As they were leaving class, she followed out behind him, watching his large body move in front of her. 

"He is beefy," she laughed inside herself again, wishing she could run up beside him and grab a handful of his bulk, to show them both just exactly how big he was. She had a hard time getting a view of his full body, but there was no denying he possessed a wide back and ample love handles, in the size and shape of love handles that she always appreciated. She would have to get to that class sooner, she resolved. She felt the need to make sure she would sit next to him again. 

That evening, Annalise drank too many lattes again, and wound up lying in bed awake. Yet instead of obsessing about a class or a news story, she could only think of the big, cute boy in her Philosophy class. 

Her mind drifted, wondering, "Why am I interested in fat guys? Why do I find fat so sexy?" 
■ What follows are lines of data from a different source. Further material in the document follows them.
-- ==== Sys2Proof/Machine/Sequencer.lean ====
section
/-! DEFINITION. The sequencer, one port event a step (00_scope.md R7): accepting a command (41_session.md R130), the next
event of a running one (10_state.md R30), and what follows it, with the initialization FSM (45_init_fsm.md R215). -/

namespace Sys2Proof.Machine

/-- The part of a command that SEQ's i indexes: a fixed list, the list of a read cycle, which ends by assembling SAMPLE (43_read.md
R170, R171), or a poll, whose position K refines (R30). For INIT_CTRL the part is IS's step; for every other command it is the
whole event list (log 9). -/
inductive Part where
  | fixed (events : List PortOp)
  | read (events : List PortOp)
  | poll
  deriving DecidableEq, Repr

/-- The step of the initialization FSM at its IS state: the column "action in the state" of 45_init_fsm.md R215. -/
def initPart (s : State) : Part :=
  match s.is with
  | .idle => .fixed []
  | .pre => .fixed (w4n false codePrelim)
  | .fs1 | .fs2 => .fixed (writeEvents s.mode false (funcsetCode s))
  | .d1 => .fixed [.delay s.cfg.delayFs1Us]
  | .d2 => .fixed [.delay s.cfg.delayFs2Us]
  | .dc => .fixed (writeEvents s.mode false codeDispctrl)
  | .clr => .fixed (writeEvents s.mode false codeClear)
  | .em => .fixed (writeEvents s.mode false codeEntry)
  | .dcP | .clrP | .emP => .poll

/-- The read list of a mode (43_read.md R170, R171). -/
def readEvents (m : Mode) (rs : Bool) : List PortOp :=
  match m with
  | .m8 => r8 rs
  | _ => r4 rs

/-- The part a running command is in. -/
def partOf (op : Op) (arg : Byte) (s : State) : Part :=
  match op with
  | .init => .fixed [.portInit arg]
  | .deinit => .fixed [.portDeinit]
  | .writeInstr => .fixed (writeEvents s.mode false arg)
  | .writeData => .fixed (writeEvents s.mode true arg)
  | .readInstr => .read (readEvents s.mode false)
  | .readData => .read (readEvents s.mode true)
  | .waitBusy => .poll
  | .initCtrl => initPart s
  | .reserved _ => .fixed []

/-- Where position i of a 4-bit poll stands in its sample: 0 to 5, after the two events that open the poll (44_busy_poll.md
R191). -/
def nibblePhase (i : Nat) : Nat := (i - 2) % 6

/-- The event at position i of an 8-bit poll: three to open it, then samples with CE held, then CLR_CE (44_busy_poll.md
R190). -/
def pollEvent8 (i : Nat) (s : State) : PortOp :=
  match i with
  | 0 => .clrRs
  | 1 => .setRw
  | 2 => .setCe
  | _ + 3 => if decide (s.k ≠ 0) && pollOver s then .clrCe else .in8

/-- The six events of a 4-bit sample (44_busy_poll.md R191). -/
def nibbleEvent (phase : Nat) : PortOp :=
  match phase with
  | 0 => .setCe
  | 1 => .in4
  | 2 => .clrCe
  | 3 => .setCe
  | 4 => .in4
  | _ + 5 => .clrCe

/-- The event at position i of a 4-bit poll: two to open it, then whole samples (44_busy_poll.md R191). -/
def pollEvent4 (i : Nat) : PortOp :=
  match i with
  | 0 => .clrRs
  | 1 => .setRw
  | i + 2 => nibbleEvent (nibblePhase (i + 2))

/-- The event at position i of a poll (44_busy_poll.md R190, R191). -/
def pollEvent (i : Nat) (s : State) : PortOp :=
  match s.mode with
  | .m8 => pollEvent8 i s
  | _ => pollEvent4 i

/-- The next event of a running command, if its position is one the command has. -/
def nextEvent (p : Part) (i : Nat) (s : State) : Option PortOp :=
  match p with
  | .fixed events | .read events => events[i]?
  | .poll => some (pollEvent i s)

/-- Whether the event at position i is the IN4 of `HI <- In4()` (43_read.md R171, 44_busy_poll.md R191). -/
def bringsHighNibble (p : Part) (i : Nat) (op : PortOp) : Bool :=
  decide (op = .in4) &&
    match p with
    | .fixed _ => false
    | .read _ => decide (i = 3)
    | .poll => decide (nibblePhase i = 1)

/-- Whether `SAMPLE <- ...` stands right after the event at position i: after the last CLR_CE of a read cycle or of a nibble pair
(43_read.md R170, R171; 44_busy_poll.md R191), and after every IN8 of a poll (R190). -/
def assemblesSample (p : Part) (i : Nat) (op : PortOp) (m : Mode) : Bool :=
  match p with
  | .fixed _ => false
  | .read events => decide (i + 1 = events.length)
  | .poll =>
    match m with
    | .m8 => decide (op = .in8)
    | _ => decide (2 ≤ i ∧ nibblePhase i = 5)

/-- The byte assembled from what the last IN bound: v in M8, `(HI << 4) | lo` in M4 (43_read.md R170, R171, R173). -/
def assembledByte (bound : Byte) (s : State) : Byte :=
  match s.mode with
  | .m8 => bound
  | _ => joinNibbles s.hi (lowNibble bound)

/-- The writes of HI and SAMPLE that stand right after the event at position i, with `bound` what the last IN bound (43_read.md
R170, R171; 44_busy_poll.md R190, R191). Log 8. -/
def capture (p : Part) (i : Nat) (op : PortOp) (bound : Byte) (s : State) : State :=
  if bringsHighNibble p i op then { s with hi := lowNibble bound }
  else if assemblesSample p i op s.mode then { s with sample := assembledByte bound s }
  else s

/-- How many events open a poll: CLR_RS and SET_RW, and SET_CE in M8 (44_busy_poll.md R190, R191). -/
def pollOpening (m : Mode) : Nat :=
  match m with
  | .m8 => 3
  | _ => 2

/-- K within a poll: 0 when the poll is open, one more with each sample (44_busy_poll.md R190, R191; 10_state.md R28). -/
def countSample (p : Part) (i : Nat) (op : PortOp) (s : State) : State :=
  match p with
  | .fixed _ | .read _ => s
  | .poll =>
    if i + 1 = pollOpening s.mode then { s with k := 0 }
    else if assemblesSample p i op s.mode then { s with k := s.k + 1 }
    else s

/-- Everything the pseudocode does between the event at position i and the next one: HI, SAMPLE and K (00_scope.md R14). Log 8. -/
def afterEvent (p : Part) (i : Nat) (op : PortOp) (bound : Byte) (s : State) : State := countSample p i op (capture p i op bound s)

/-- Whether the event at position i was its part's last. -/
def partOver (p : Part) (i : Nat) (op : PortOp) (s : State) : Bool :=
  match p with
  | .fixed events | .read events => decide (i + 1 = events.length)
  | .poll =>
    match s.mode with
    | .m8 => decide (op = .clrCe)
    | _ => decide (2 ≤ i ∧ nibblePhase i = 5) && pollOver s

/-- Enter a step of the initialization FSM with j events of INIT_CTRL emitted so far (45_init_fsm.md R215). -/
def enterInit (x : InitState) (arg : Byte) (j : Nat) (s : State) : State :=
  { s with is := x, seq := .run .initCtrl arg j 0 0x00 }

/-- After a poll of the tail: on, or out on the first TIMEOUT (45_init_fsm.md R213, R217). -/
def afterTailPoll (x : InitState) (arg : Byte) (j : Nat) (s : State) : State :=
  if pollStatus s = .timeout then finishInitCtrl s else enterInit x arg j s

/-- The transitions of the initialization FSM: the column "to" of 45_init_fsm.md R215. -/
def initTransition (arg : Byte) (j : Nat) (s : State) : State :=
  match s.is with
  | .idle => finishInitCtrl s
  | .pre => enterInit .fs1 arg j s
  | .fs1 => enterInit .d1 arg j s
  | .d1 => enterInit .fs2 arg j s
  | .fs2 => enterInit .d2 arg j s
  | .d2 => enterInit .dc arg j s
  | .dc => enterInit .dcP arg j s
  | .dcP => afterTailPoll .clr arg j s
  | .clr => enterInit .clrP arg j s
  | .clrP => afterTailPoll .em arg j s
  | .em => enterInit .emP arg j s
  | .emP => finishInitCtrl s

/-- What follows a part's last event, with j events of the command emitted: MODE is bound or unbound (41_session.md R132, R133),
the response is given, or the FSM moves on. -/
def completePart (op : Op) (arg : Byte) (j : Nat) (s : State) : State :=
  match op with
  | .init => respond .ok 0x00 { s with mode := (busWidth arg).getD .undef }
  | .deinit => respond .ok 0x00 (forgetScratch { s with mode := .undef })
  | .writeInstr | .writeData => respond .ok 0x00 s
  | .readInstr | .readData => respond .ok s.sample s
  | .waitBusy => respond (pollStatus s) 0x00 s
  | .initCtrl => initTransition arg j s
  | .reserved _ => raiseContractFault s

/-- The answer of an accepted command that is turned away, which emits no event: the checks of 60_exceptions.md R265 in their
order. `none` when the command executes. -/
def rejection (op : Op) (arg : Byte) (s : State) : Option State :=
  match op with
  | .reserved _ => some (raiseContractFault s)
  | .init =>
    match busWidth arg with
    | none => some (raiseContractFault s)
    | some _ => if s.mode ≠ .undef then some (raiseContractFault s) else none
  | .deinit => none
  | .writeInstr | .writeData | .readInstr | .readData | .waitBusy | .initCtrl =>
    if s.mode = .undef then some (notInitStub s) else none

/-- What the last IN bound, once an event has been emitted: an IN binds its answer (00_scope.md R14), any other event binds
nothing. -/
def boundAfter (op : PortOp) (bound : Byte) (s : State) : Byte := (answerOf op s).getD bound

/-- One event of a running command (00_scope.md R7): j and i move on (10_state.md R30), and what the pseudocode does before the next
event is done with it (log 8, 10). -/
def nextStep (op : Op) (arg : Byte) (j i : Nat) (bound : Byte) (s : State) : Result :=
  match nextEvent (partOf op arg s) i s with
  | none => .fault .seqPositionNotHeld
  | some e =>
    andThen (emit e s) fun t =>
    let bound := boundAfter e bound s
    let t := afterEvent (partOf op arg s) i e bound t
    if partOver (partOf op arg s) i e t then .next (completePart op arg (j + 1) t)
    else .next { t with seq := .run op arg (j + 1) (i + 1) bound }

/-- One step of an accepted command: turned away with its response and no event, or exactly one event. -/
def tick (op : Op) (arg : Byte) (j i : Nat) (bound : Byte) (s : State) : Result :=
  match rejection op arg s with
  | some t => .next t
  | none => nextStep op arg j i bound s

/-- IS once INIT_CTRL is accepted: the first two rows of 45_init_fsm.md R215. Before INIT it stays IS_IDLE, for the stub sends
nothing. -/
def firstInitState (m : Mode) : InitState :=
  match m with
  | .undef => .idle
  | .m4 => .pre
  | .m8 => .fs1

/-- Accepting a command: SEQ <- RUN(op, arg, 0) (10_state.md R30, 20_memory.md R62), with IS at its first step for INIT_CTRL. -/
def beginCommand (op : Op) (arg : Byte) (s : State) : State :=
  match op with
  | .initCtrl => enterInit (firstInitState s.mode) arg 0 s
  | _ => { s with seq := .run op arg 0 0 0x00 }

/-- Accept an instruction to be run one event a step: every command word, whatever its answer will be. `none` for an
instruction that is no command; it runs in the one step. The second word of a pair waits at the head of the queue
(30_encoding.md R88). -/
def accept (i : Instr) (s : State) : Option State :=
  match i with
  | .init arg => some (beginCommand .init arg s)
  | .deinit arg => some (beginCommand .deinit arg s)
  | .writeInstr v => some (beginCommand .writeInstr v s)
  | .writeData v => some (beginCommand .writeData v s)
  | .readInstr arg => some (beginCommand .readInstr arg s)
  | .readData arg => some (beginCommand .readData arg s)
  | .waitBusy arg => some (beginCommand .waitBusy arg s)
  | .initCtrl arg => some (beginCommand .initCtrl arg s)
  | .cwri v => some (beginCommand .writeInstr v { s with queue := .command waitBusyWord :: s.queue })
  | .cwrd v => some (beginCommand .writeData v { s with queue := .command waitBusyWord :: s.queue })
  | .reserved0 arg => some (beginCommand (.reserved 0x0) arg s)
  | .reserved9 arg => some (beginCommand (.reserved 0x9) arg s)
  | .reservedA arg => some (beginCommand (.reserved 0xA) arg s)
  | .reservedB arg => some (beginCommand (.reserved 0xB) arg s)
  | .reservedC arg => some (beginCommand (.reserved 0xC) arg s)
  | .reservedD arg => some (beginCommand (.reserved 0xD) arg s)
  | .reservedE arg => some (beginCommand (.reserved 0xE) arg s)
  | .reservedF arg => some (beginCommand (.reserved 0xF) arg s)
  | .portInit _ | .portDeinit | .setRs | .clrRs | .setRw | .clrRw | .setCe | .clrCe | .dirIn4 | .dirIn8 | .dirOut4
  | .dirOut8 | .out4 _ | .out8 _ | .in4 | .in8 | .delay _ => none
  | .funcset8 | .dispctrl | .clear | .entry | .prelim | .funcset4 | .setDdram _ => none

end Sys2Proof.Machine
end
Which usually led to her to contemplate how would her friends react to her dating a boy so round? And would her parents say anything about her choice of partners? Not that their opinions would dictate her decisions, she just wondered what she would face.

And then she drifted into her own relationship history, which was devoid of fat, and didn’t have much of any action, for that matter. Boys had always been after Annalise. She was a pretty girl, even back in grade school. In the schoolyard, they clamored to push her swing and pick her for their teams. Her flaxen ponytails, button nose and petite frame developed into a grown-up beauty before she was ready to handle the testosterone-spiked attention that came along with it.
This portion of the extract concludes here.